Apache Pig eval function examples

posted on Nov 20th, 2016

Apache Pig

Apache Pig is a high-level platform for creating programs that run on Apache Hadoop. The language for this platform is called Pig Latin. Pig can execute its Hadoop jobs in MapReduce, Apache Tez, or Apache Spark. Pig Latin abstracts the programming from the Java MapReduce idiom into a notation which makes MapReduce programming high level, similar to that of SQL for RDBMSs. Pig Latin can be extended using User Defined Functions (UDFs) which the user can write in Java, Python, JavaScript, Ruby or Groovy and then call directly from the language.

Pre Requirements

1) A machine with Ubuntu 14.04 LTS operating system

2) Apache Hadoop 2.6.4 pre installed (How to install Hadoop on Ubuntu 14.04)

3) Apache Pig pre installed (How to install Pig on Ubuntu 14.04)

Pig Eval Functions Examples

Apache Pig provides various built-in functions namely eval, load/store, math, string, bag and tuple functions.
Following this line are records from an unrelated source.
/-- A write to a register (R321, R322): configuration registers take the holder's writes, each of which restarts the
hold timer; a request for MGSEM is taken from anyone; the kernel's own registers take the kernel's writes. -/
def registerWrite (s : State) (req : Requester) (off size v : Nat) : State :=
  match (if s.holds req then configWrite s off v else none) with
  | some t => mctpAnswer (if t.regs.mgOwner = 0 then t else startHold t) req true
  | none =>
    if off = 0x1500000 && bit v 28 && req != .security then requestSem s req
    else
      match (match req with
        | .kernel => kernelStore s off size v
        | .security => securityWrite s off size v
        | .mctpPcie | .mctpI3c => none) with
      | some t => t
      | none => mctpAnswer s req false

/-- REGISTER_WRITE (R321). An access of no bytes by a management port or the security core is its read of the register.
-/
def execRegisterWrite (requester : Requester) (offset bytes : Nat) (value : BitVec 256) (s : State) : Out :=
  .next (if !s.asks requester then s
    else if bytes = 0 then
      match portRead s requester offset with
      | some v => readAnswer s requester (BitVec.ofNat 256 v)
      | none => mctpAnswer s requester false
    else match writtenValue s offset bytes value with
      | some (off, size, v) => registerWrite s requester off size v
      | none => mctpAnswer s requester false)

/-! ## Host cores and I/O devices (R197, R210) -/

/-- A request to tier 3 performed: what it returns. A store acts as the register says. -/
def t3Request (s : State) (kernel : Bool) (off : Nat) (req : ReqKind) : State × List Byte :=
  match req with
  | .read n => (s, t3Read s kernel off n)
  | .write d => (t3Write s kernel off d, [])
  | .atomic aop ty b new =>
    let n := ty.bits / 8
    let old := t3Read s kernel off n
    (t3Write s kernel off (leBytes (aopValue aop.val ty (leNat old) (b.toNat % 2 ^ ty.bits) (new.toNat % 2 ^ ty.bits)) n),
      old)

/-- A borrowed extent serves a physical request: its lease is in force and grants the kind of access (R300). -/
def extentServes (s : State) (a perm : Nat) : Bool :=
  let e := s.borrowEntry a
  beState e == 2 && (perm == 1 || bePr e) && (perm == 0 || bePw e)

/-- HOST_CORE_ACCESS (R197, R210): a physical access of a host core, or of an I/O device, coherent at the home. An
access to a hole stops the machine; one that no borrowed extent in force covers, or that its package refuses, is
answered as failed. A package that is not up performs none (R317, R320). -/
def execHostCoreAccess (addr : HostAddress) (req : ReqKind) (s : State) : Out :=
  let a := addr.addr.toNat
  let k := reqSpan req
  if !s.up then .next s
  else if s.hole a k.1 then .fault (.hostHole addr.addr)
  else
    let me := s.pkg
    .next (if paTier a = 3 then
      let r := t3Request s (!addr.device) (paOff a) req
      r.1.notice (.response me true r.2)
    else if (s.remote a && !s.live.contains (paPkg a)) || (paTier a == 2 && !extentServes s a k.2) then
      s.notice (.response me false [])
    else
      let f := remoteRefused s 0 a k.2
      if f.1 then f.2.notice (.response me false [])
      else
        let r := serveRequest f.2 a req
        r.1.notice (.response me r.2.1 r.2.2))

end Sys2Proof.Machine
end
Given below is the list of eval functions provided by Apache Pig.

Function                    Description

1) AVG - To compute the average of the numerical values within a bag.

2) MAX - To calculate the highest value for a column (numeric values or chararrays) in a single-column bag.

3) MIN - To get the minimum (lowest) value (numeric or chararray) for a certain column in a single-column bag.

4) COUNT - To get the number of elements in a bag, while counting the number of tuples in a bag.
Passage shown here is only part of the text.